» Problem to work on
Repeat the lines of the data exactly, from the first one through the one that contains "j < l.cpc && off + n ≤ l.spad".

Records excerpted from a collection:

━━━━

def locOf (va : Nat) : Loc :=
  if va < windowBase then .general
  else if va < noticeBase then .window ((va - windowBase) / 2 ^ 18) ((va - windowBase) % 2 ^ 18)
  else if va < noticeBase + 0x1000 then .notice (va - noticeBase)
  else .bad

/-- Canonical keys of scratchpad and notice-area bytes. -/
def spadKey (core off : Nat) : Nat := 2 ^ 48 + core * 2 ^ 18 + off
def noticeKey (crew off : Nat) : Nat := 2 ^ 52 + crew * 4096 + off

/-- The key of byte off of a crew's allocation at position j. -/
def Crew.winKey (c : Crew) (j off : Nat) : Nat := spadKey (c.cores.getD j 0) (c.spad.getD j 0 + off)

/-- Address k is one of n bytes from a. -/
def within (a n k : Nat) : Bool := decide (a ≤ k) && decide (k < a + n)

/-- n bytes at offset off of position j lie in the crew's allocation (R96). -/
def Pkg.inWin (p : Pkg) (cu j off n : Nat) : Bool :=
  let l := p.launch (p.crew cu).launch
  j < l.cpc && off + n ≤ l.spad

/-- n bytes at a window VA lie in the allocation of one position. -/
def Pkg.inWinVa (p : Pkg) (cu va n : Nat) : Bool :=
  match locOf va with
  | .window j off => p.inWin cu j off n
  | _ => false

/-! ### Granules and plain bytes (R99) -/

/-- The granule place of a physical address: accesses to an LPDDR-6 home frame reach the granule where it lies (R99). -/
def Pkg.physKey (p : Pkg) (pa : Nat) : Nat :=
  match (p.granules.find? (pa / 65536)).bind (fun g => g.place) with
  | some f => f * 65536 + pa % 65536
  | none => pa

/-- The canonical form of memory: addresses strictly rising, and no entry equal to what an unlisted address reads as. -/
abbrev Memory.wf (m : List Host.Cell) : Prop := RMap.wf m (0 : Byte)

/-- A byte of memory; what nothing has written reads 0 (assumption 2). -/
def Pkg.byte (p : Pkg) (k : Nat) : Byte := p.mem.get 0 k

def Pkg.bytes (p : Pkg) (k n : Nat) : List Byte := (List.range n).map (fun i => p.byte (k + i))

def Pkg.num (p : Pkg) (k n : Nat) : Nat := ofBytes (p.bytes k n)

/-- Write bytes from key k upward. -/
def memWrite (m : RMap Byte) : Nat → List Byte → RMap Byte
  | _, [] => m
  | k, b :: bs => memWrite (RMap.set m 0 k b) (k + 1) bs

def Pkg.write (p : Pkg) (k : Nat) (bs : List Byte) : Pkg := { p with mem := memWrite p.mem k bs }

/-- The lowest uncorrectable word that meets n bytes at key k, if any (R366): memory words are the aligned 8 bytes. -/
def Pkg.poisoned (p : Pkg) (k n : Nat) : Option Nat :=
  (p.poison.filter (fun q => decide (q < 2 ^ 60) && decide (q < k + n) && decide (k < q + 8))).min?

/-- The lowest uncorrectable word that a write of n bytes at key k does not replace whole, and so consumes (R366). -/
def Pkg.partlyHit (p : Pkg) (k n : Nat) : Option Nat :=
  (p.poison.filter (fun q => decide (q < 2 ^ 60) && decide (q < k + n) && decide (k < q + 8) && !(decide (k ≤ q) && decide (q + 8 ≤ k + n)))).min?

/-- A write of whole words clears their errors (R366). -/
def Pkg.clearPoison (p : Pkg) (k n : Nat) : Pkg :=
  { p with poison := p.poison.filter (fun q => !(decide (k ≤ q) && decide (q + 8 ≤ k + n))) }

/-- The address FVAL names for a memory word (R357): a physical address, or the window VA of a scratchpad word. -/
def Pkg.fvalOf (p : Pkg) (cu k : Nat) : X :=
  if k < 2 ^ 48 then BitVec.ofNat 64 k
  else if k < 2 ^ 52 then
    let c := p.crew cu
    let core := (k - 2 ^ 48) / 2 ^ 18
    let j := c.cores.findIdx (fun x => x == core)
    BitVec.ofNat 64 (windowBase + j * 2 ^ 18 + ((k - 2 ^ 48) % 2 ^ 18 - c.spad.getD j 0))
  else BitVec.ofNat 64 (noticeBase + (k - 2 ^ 52) % 4096)

/-! ### Stores in flight (R114, R115) -/

/-- Numbers of the agents that belong to no core: the ring of die d, the base die, the host or another package, and the context save
engine of a cluster (R5, R12, R179). -/
def ringAgent (d : Nat) : Nat := 4608 + d
def baseAgent : Nat := 4616
def outerAgent : Nat := 4617
def saveAgent (cluster : Nat) : Nat := 4618 + cluster

/-- The cluster of an agent, if it lies in one. -/
def clusterOf (a : Nat) : Option Nat := if a < 4608 then some (a / 24) else if 4618 ≤ a then some (a - 4618) else none

/-- The die of an agent; 8 and 9 for those outside the dies. -/
def dieOf (a : Nat) : Nat := if a < 4608 then a / 576 else if 4618 ≤ a then (a - 4618) / 24 else a - 4608

/-- The code of the smallest scope that holds two agents: cores with their engines, rings, the base die, agents outside (R5). -/
def common (a b : Nat) : Nat :=
  if a = b then 1 else if (clusterOf a).isSome ∧ clusterOf a = clusterOf b then 2
  else if a = outerAgent ∨ b = outerAgent then 5 else if dieOf a = dieOf b then 3 else 4

def Part.len (q : Part) : Nat := q.data.length

def Part.meets (q : Part) (k n : Nat) : Bool := decide (q.addr < k + n) && decide (k < q.addr + q.len)

/-- A store part in flight. -/
structure Hit where
  num : Nat
  idx : Nat
  strand : Nat
  core : Nat
  part : Part
  deriving DecidableEq, Repr

/-- The store parts in flight that sel picks. -/
def Pkg.hits (p : Pkg) (sel : Part → Bool) : List Hit :=
  p.accs.flatMap (fun e =>
    if e.2.kind = .store then
      e.2.parts.zipIdx.filterMap (fun q =>
        if q.1.reached < 7 && sel q.1 then some { num := e.1, idx := q.2, strand := e.2.strand, core := e.2.core, part := q.1 } else none)
    else [])

/-- The step at which a store part was performed at scope code s, if it has been. -/
def Part.shownAt (q : Part) (s : Nat) : Option Nat := (q.shown.find? (fun e => decide (s < e.1))).map (fun e => e.2)

/-- x is later than y in coherence order (R115): by program order for one strand, else by the steps at which they were performed at
the smallest scope that holds both strands, where each becomes visible at one instant (R114); one that is not performed there yet
is later than one that is. -/
def Hit.later (x y : Hit) : Bool :=
  if x.strand = y.strand then y.num < x.num || (y.num == x.num && y.idx < x.idx)
  else
    let s := common x.core y.core
    match x.part.shownAt s, y.part.shownAt s with
    | some a, some b => decide (b < a)
    | none, some _ => true
    | _, _ => false

/-- The byte at canonical address k when the stores in flight that see picks are seen: that of the latest of them, else memory's. -/
def Pkg.seenByte (p : Pkg) (see : Hit → Bool) (k : Nat) : Byte :=
  match (p.hits (fun q => q.meets k 1)).filter see with
  | [] => p.byte (p.physKey k)
  | h :: hs =>
    let b := hs.foldl (fun b x => if x.later b then x else b) h
    b.part.data.getD (k - b.part.addr) 0

/-- The byte that an agent at PACKAGE scope reads: walkers and bundle fetches (R93, R129). -/
def Pkg.pkgByte (p : Pkg) (k : Nat) : Byte := p.seenByte (fun h => 4 < h.part.reached) k

/-- The byte that an engine of agent c reads: a store is seen once it is performed at the scope that holds both (R114). -/
def Pkg.engByte (p : Pkg) (c k : Nat) : Byte := p.seenByte (fun h => common h.core c < h.part.reached) k

/-- The bytes of a part, with those that bs covers from address k replaced. -/
def Part.overlay (q : Part) (k : Nat) (bs : List Byte) : Part :=
  { q with data := q.data.zipIdx.map (fun e =>
      if k ≤ q.addr + e.2 ∧ q.addr + e.2 < k + bs.length then bs.getD (q.addr + e.2 - k) e.1 else e.1) }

━━━━

» Response
def locOf (va : Nat) : Loc :=
  if va < windowBase then .general
  else if va < noticeBase then .window ((va - windowBase) / 2 ^ 18) ((va - windowBase) % 2 ^ 18)
  else if va < noticeBase + 0x1000 then .notice (va - noticeBase)
  else .bad

/-- Canonical keys of scratchpad and notice-area bytes. -/
def spadKey (core off : Nat) : Nat := 2 ^ 48 + core * 2 ^ 18 + off
def noticeKey (crew off : Nat) : Nat := 2 ^ 52 + crew * 4096 + off

/-- The key of byte off of a crew's allocation at position j. -/
def Crew.winKey (c : Crew) (j off : Nat) : Nat := spadKey (c.cores.getD j 0) (c.spad.getD j 0 + off)

/-- Address k is one of n bytes from a. -/
def within (a n k : Nat) : Bool := decide (a ≤ k) && decide (k < a + n)

/-- n bytes at offset off of position j lie in the crew's allocation (R96). -/
def Pkg.inWin (p : Pkg) (cu j off n : Nat) : Bool :=
  let l := p.launch (p.crew cu).launch
  j < l.cpc && off + n ≤ l.spad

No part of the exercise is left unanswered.